**To do:** Only the lines from the start of the material through the line containing "def noteStale (stale" are to be extracted, exactly as they appear.

**Data extract:**
= = = = = = =

/-- The cache enabled. While it was disabled any of its doublewords may have been displaced (R138): free values. -/
def ICache.enable (c : ICache) (k : Nat) : ICache :=
  if c.enabled then c
  else
    { enabled := true,
      lines := Vector.ofFn fun i => { c.lines[i] with valid := c.lines[i].valid &&& Config.icacheKept k i.val } }

/-- Every valid bit cleared (R138). -/
def ICache.flush (c : ICache) : ICache := { c with lines := c.lines.map fun l => { l with valid := 0 } }

/-- Remember the byte a store replaces, unless the instruction has replaced it before or nothing changes (R137). -/
def noteStale (stale : List Host.Cell) (a : Nat) (old new : Byte) : List Host.Cell :=
  if old = new ∨ stale.any (fun c => c.1 == a) then stale else (a, old) :: stale

/-- What a device is told of a write. -/
def writeEvent (pa : Dword) (v : Byte) : Config.MemKind → List HostEvent
  | .device d => [.deviceWrite d pa v]
  | .ram => []
  | .rom => []
  | .none => []

/-- The prefetch queue holds the byte of a physical address (R136). -/
def State.queued (s : State) (pa : Dword) : Bool := s.queue.any fun c => c.2 == pa

/-- The byte of a physical address stands in the prefetch queue or in the instruction cache: the record that stores are
compared with (R136, 10_state.md R69). -/
def State.recorded (s : State) (pa : Dword) : Bool := s.queued pa || s.icache.hit pa

/-- Write one byte at a physical address: RAM stores it, a device is told, ROM and empty places drop it; where the byte
is on record as an instruction's, the prefetch queue is emptied (R101, R136, R137, D13; 10_state.md R69). -/
def State.putByte (s : State) (pa : Dword) (v : Byte) : State :=
  { s with
    mem := if s.kindAt pa = .ram then Mem.write s.mem pa.toNat v else s.mem
    stale := if s.kindAt pa = .ram then noteStale s.stale pa.toNat (s.cell pa) v else s.stale
    queue := if s.recorded pa then [] else s.queue
    flushed := if s.recorded pa && !s.queue.isEmpty then s.queue else s.flushed
    icache := s.icache.onStore pa
    out := writeEvent pa v (s.kindAt pa) ++ s.out }

/-- Four bytes of physical memory, the least significant first (R102). -/
def State.phys32 (s : State) (pa : Dword) : Dword :=
  s.phys (pa + 3) ++ s.phys (pa + 2) ++ s.phys (pa + 1) ++ s.phys pa

/-- Store four bytes of physical memory (R102). -/
def State.putPhys32 (s : State) (pa : Dword) (v : Dword) : State :=
  (((s.putByte pa (v.extractLsb' 0 8)).putByte (pa + 1) (v.extractLsb' 8 8)).putByte (pa + 2)
    (v.extractLsb' 16 8)).putByte (pa + 3) (v.extractLsb' 24 8)

/-! ## Modes -/

/-- Bit n of a doubleword. -/
def bit (v : Dword) (n : Nat) : Bool := v.getLsbD n

/-- CR0.PE (10_state.md R55). -/
def State.pe (s : State) : Bool := bit s.cr0 0
/-- CR0.PG (R55). -/
def State.pg (s : State) : Bool := bit s.cr0 31
/-- EFLAGS.VM (R44). -/
def State.vm (s : State) : Bool := bit s.eflags 17
/-- Virtual-8086 mode (21_segmentation.md R151). -/
def State.v86 (s : State) : Bool := s.pe && s.vm
/-- Protected mode proper: PE = 1 and VM = 0 (R151). -/
def State.prot (s : State) : Bool := s.pe && !s.vm
/-- EFLAGS.IOPL (10_state.md R43). -/
def State.iopl (s : State) : BitVec 2 := s.eflags.extractLsb' 12 2
/-- The executing instruction's own accesses are made at user level exactly at CPL 3 (22_paging.md R210). -/
def State.user (s : State) : Bool := s.cpl == 3#2

/-! ## Page translation -/

/-- What the two tables say of a linear address (22_paging.md R210). -/
inductive Walk where
  | notPresent
  | protection
  | ok (pdeAddr pteAddr : Dword) (pa : BitVec 20) (u w : Bool)
deriving DecidableEq, Repr

/-- Whether the combined attributes let an access through (R211). -/
def pageAllows (u w write user : Bool) : Bool := !user || (u && (!write || w))

/-- The walk of the two tables, changing nothing (R202, R210). -/
def State.walk (s : State) (la : Dword) (write user : Bool) : Walk :=
  let pdeAddr : Dword := s.cr3.extractLsb' 12 20 ++ la.extractLsb' 22 10 ++ 0#2
  let pde := s.phys32 pdeAddr
  if !bit pde 0 then .notPresent
  else
    let pteAddr : Dword := pde.extractLsb' 12 20 ++ la.extractLsb' 12 10 ++ 0#2
    let pte := s.phys32 pteAddr
    if !bit pte 0 then .notPresent
    else
      let u := bit pde 2 && bit pte 2
      let w := bit pde 1 && bit pte 1
      if pageAllows u w write user then .ok pdeAddr pteAddr (pte.extractLsb' 12 20) u w
      else .protection

/-- The addresses a walk reads (R202). -/
def State.walkReads (s : State) (la : Dword) : List Dword :=
  let pdeAddr : Dword := s.cr3.extractLsb' 12 20 ++ la.extractLsb' 22 10 ++ 0#2
  let pde := s.phys32 pdeAddr
  bytesFrom pdeAddr 4 ++
    (if bit pde 0 then bytesFrom (pde.extractLsb' 12 20 ++ la.extractLsb' 12 10 ++ 0#2) 4 else [])

/-- The number of an entry: set from linear bits 14:12, way (R230). -/
def tlbIndex (page : BitVec 20) (way : BitVec 2) : Fin 32 := (page.extractLsb' 0 3 ++ way : BitVec 5).toFin

/-- The ways of a page's set that hold a valid entry for it (R230). -/
def Tlb.ways (t : Tlb) (page : BitVec 20) : List (BitVec 2) :=
  [0#2, 1#2, 2#2, 3#2].filter fun k => t.entries[tlbIndex page k].v && t.entries[tlbIndex page k].tag == page

/-- Put an entry into a way of its set. -/
def Tlb.put (t : Tlb) (page : BitVec 20) (way : BitVec 2) (e : TlbEntry) : Tlb :=
  { t with entries := t.entries.set (tlbIndex page way) e }

/-- One page of a prepared access: the linear and physical page, and, when the tables were walked, what remains to be
done to them and to the TLB when the access is made. -/
structure Piece where
  la : BitVec 20
  pa : BitVec 20
  fill : Option (Dword × Dword × Bool × Bool)
deriving DecidableEq, Repr

/-- The error code of a page fault: U reports the CPL whoever made the access (R220). -/
def pfCode (s : State) (write present : Bool) : BitVec 16 :=
  0#13 ++ BitVec.ofBool s.user ++ BitVec.ofBool write ++ BitVec.ofBool present

/-- Raise #PF with the faulting linear address in CR2 (R220, R226). -/
def raisePF {α : Type} (fa : Dword) (write present : Bool) : Op α := fun s =>
  .error (.exc ⟨14, some (pfCode s write present)⟩) { s with cr2 := fa }

/-- Walk the tables for a page of an access, fa being the address a fault reports. -/
def probeWalk (la fa : Dword) (write user : Bool) : Op Piece := fun s =>
  let t := s.noteReads (s.walkReads la)
  match s.walk la write user with
  | .notPresent => raisePF fa write false t
  | .protection => raisePF fa write true t
  | .ok pdeAddr pteAddr pa u w => .ok ⟨la.extractLsb' 12 20, pa, some (pdeAddr, pteAddr, u, w)⟩ t

/-- Translate one page of an access and make its page check, changing no table (R210, R230). A TLB entry may be used
or dropped, by a free value (R232); an entry that would fault, or a write to a clean entry, walks the tables (R228(b),
R232(d)). -/
def probePage (la fa : Dword) (write user : Bool) : Op Piece := do
  let s ← get
  if !s.pg then return ⟨la.extractLsb' 12 20, la.extractLsb' 12 20, none⟩
  let page := la.extractLsb' 12 20
  match s.tlb.ways page with
  | [] => probeWalk la fa write user
  | [k] =>
    let e := s.tlb.entries[tlbIndex page k]
    let n ← fresh
    if Config.tlbKeep n then
      if pageAllows e.u e.w write user && (!write || e.d) then return ⟨page, e.pa, none⟩
      else probeWalk la fa write user
    else
      modify fun s => { s with tlb := s.tlb.put page k { e with v := false } }
      probeWalk la fa write user
  | _ => throw (.fault .tlbTwoMatches)

/-- Set bits of a table entry in memory, the other bits as they are (R228). -/
def State.orPhys32 (s : State) (pa : Dword) (bits : Dword) : State :=
  let t := s.bus pa 4
  if s.phys32 pa &&& bits = bits then t else t.putPhys32 pa (s.phys32 pa ||| bits)

/-- Make a prepared page's translation happen: accessed and dirty bits, the TLB entry, the replacement counter (R228,
R230, R231). Bit 6 of the directory entry on a write is a free value. -/
def touch (p : Piece) (write : Bool) : Op Unit := do
  let s ← get
  if s.pg then
    match p.fill with
    | none => pure ()
    | some (pdeAddr, pteAddr, u, w) =>
      let n ← fresh
      let pdeBits : Dword := if write && Config.pdeDirty n then 0x60 else 0x20
      modify fun s => (s.orPhys32 pdeAddr pdeBits).orPhys32 pteAddr (if write then 0x60 else 0x20)
      let s ← get
      let d := write || bit (s.phys32 pteAddr) 6
      let way := match s.tlb.ways p.la with
        | k :: _ => k
        | [] => s.tlb.counter + Config.tlbVictim n
      modify fun s => { s with tlb := s.tlb.put p.la way { v := true, tag := p.la, pa := p.pa, d := d, u := u, w := w } }
    modify fun s => { s with tlb := { s.tlb with counter := s.tlb.counter + 1 } }

/-- A prepared access of n bytes: the linear address of the first, its page and, when it crosses into one, the next
page (R224). -/
structure Ref where
  lin : Dword
  n : Nat
  lo : Piece
  hi : Option Piece
deriving DecidableEq, Repr

/-- The physical address of byte i of a prepared access. -/
def Ref.pa (r : Ref) (i : Nat) : Dword :=
  let la := r.lin + BitVec.ofNat 32 i
  let page := if la.extractLsb' 12 20 = r.lo.la then r.lo.pa else (r.hi.map Piece.pa).getD r.lo.pa
  page ++ la.extractLsb' 0 12

/-- The physical addresses of a prepared access. -/
def Ref.addresses (r : Ref) : List Dword := (List.range r.n).map r.pa

/-- Prepare an access of n bytes at a linear address: translate and check every page it touches, in either order when
there are two (R114, R224, R226, D25). -/
def probe (lin : Dword) (n : Nat) (write user : Bool) : Op Ref := do
  let last := lin + BitVec.ofNat 32 (n - 1)
  if last.extractLsb' 12 20 = lin.extractLsb' 12 20 then
    let lo ← probePage lin lin write user
    return ⟨lin, n, lo, none⟩
  else
    let upper : Dword := last.extractLsb' 12 20 ++ 0#12
    let s ← get
    if !s.pg then
      let lo ← probePage lin lin write user
      let hi ← probePage last upper write user
      return ⟨lin, n, lo, some hi⟩
    else
      let k ← fresh
      if Config.upperPageFirst k then
        let hi ← probePage last upper write user
        let lo ← probePage lin lin write user
        return ⟨lin, n, lo, some hi⟩
      else
        let lo ← probePage lin lin write user
        let hi ← probePage last upper write user
        return ⟨lin, n, lo, some hi⟩

/-- The translations of a prepared access happen. -/
def touchRef (r : Ref) (write : Bool) : Op Unit := do
  touch r.lo write
  match r.hi with
  | none => pure ()
  | some p => touch p write

/-- The value of n bytes of a prepared access, the byte at offset i first, the least significant first (R102). -/
def Ref.load (r : Ref) (s : State) : Nat → Nat → Nat
  | 0, _ => 0
  | n + 1, i => (s.phys (r.pa i)).toNat + 256 * Ref.load r s n (i + 1)

/-- Store the low n bytes of a value from offset i of a prepared access (R102). A device hears of them lowest address
first, where R104 fixes no order of the pieces: DESIGN CHOICE, unsafe (assumption log 56). -/
def Ref.store (r : Ref) (v : Nat) : Nat → Nat → State → State
  | 0, _, s => s
  | n + 1, i, s => Ref.store r v n (i + 1) (s.putByte (r.pa i) (BitVec.ofNat 8 (v / 256 ^ i)))

/-- A translation the processor creates or renews because it predicts it will be needed: only from entries that are both
present, and never with a fault (R228, R232(f)). -/
def State.predict (s : State) (page : BitVec 20) : State :=
  let t := s.noteReads (s.walkReads (page ++ 0#12))
  match s.walk (page ++ 0#12) false false with
  | .ok pdeAddr pteAddr pa u w => endState (touch ⟨page, pa, some (pdeAddr, pteAddr, u, w)⟩ false t)
  | .notPresent => t
  | .protection => t

/-! ## Data breakpoints -/

/-- The bytes a data breakpoint watches: 1, 2 or 4 by LEN, the address aligned down to them; LEN 10 is reserved and
matches nothing (62_debug_superstate.md R833, D80). -/
def bpLength (len : BitVec 2) : Option Nat :=
  if len = 0 then some 1 else if len = 1 then some 2 else if len = 3 then some 4 else none

/-- Whether breakpoint i (address a, DR7 value c) matches an access of n bytes at a linear address: RW 01 watches
writes, 11 reads and writes (R833, R835). The comparison is made without a wrap, so that the bytes of an access that
passes FFFFFFFFh match no breakpoint at address 0: DESIGN CHOICE, unsafe (assumption log 50). -/
def dataMatch (a c : Dword) (i : Nat) (lin : Dword) (n : Nat) (write : Bool) : Bool :=
  let rw := c.extractLsb' (16 + 4 * i) 2
  let kind := (rw == 1#2 && write) || rw == 3#2
  match bpLength (c.extractLsb' (18 + 4 * i) 2) with
  | none => false
  | some len =>
    let start := a.toNat / len * len
    kind && decide (start < lin.toNat + n) && decide (lin.toNat < start + len)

= = = = = = =

**Reply to the exercise:**
/-- The cache enabled. While it was disabled any of its doublewords may have been displaced (R138): free values. -/
def ICache.enable (c : ICache) (k : Nat) : ICache :=
  if c.enabled then c
  else
    { enabled := true,
      lines := Vector.ofFn fun i => { c.lines[i] with valid := c.lines[i].valid &&& Config.icacheKept k i.val } }

/-- Every valid bit cleared (R138). -/
def ICache.flush (c : ICache) : ICache := { c with lines := c.lines.map fun l => { l with valid := 0 } }

/-- Remember the byte a store replaces, unless the instruction has replaced it before or nothing changes (R137). -/
def noteStale (stale : List Host.Cell) (a : Nat) (old new : Byte) : List Host.Cell :=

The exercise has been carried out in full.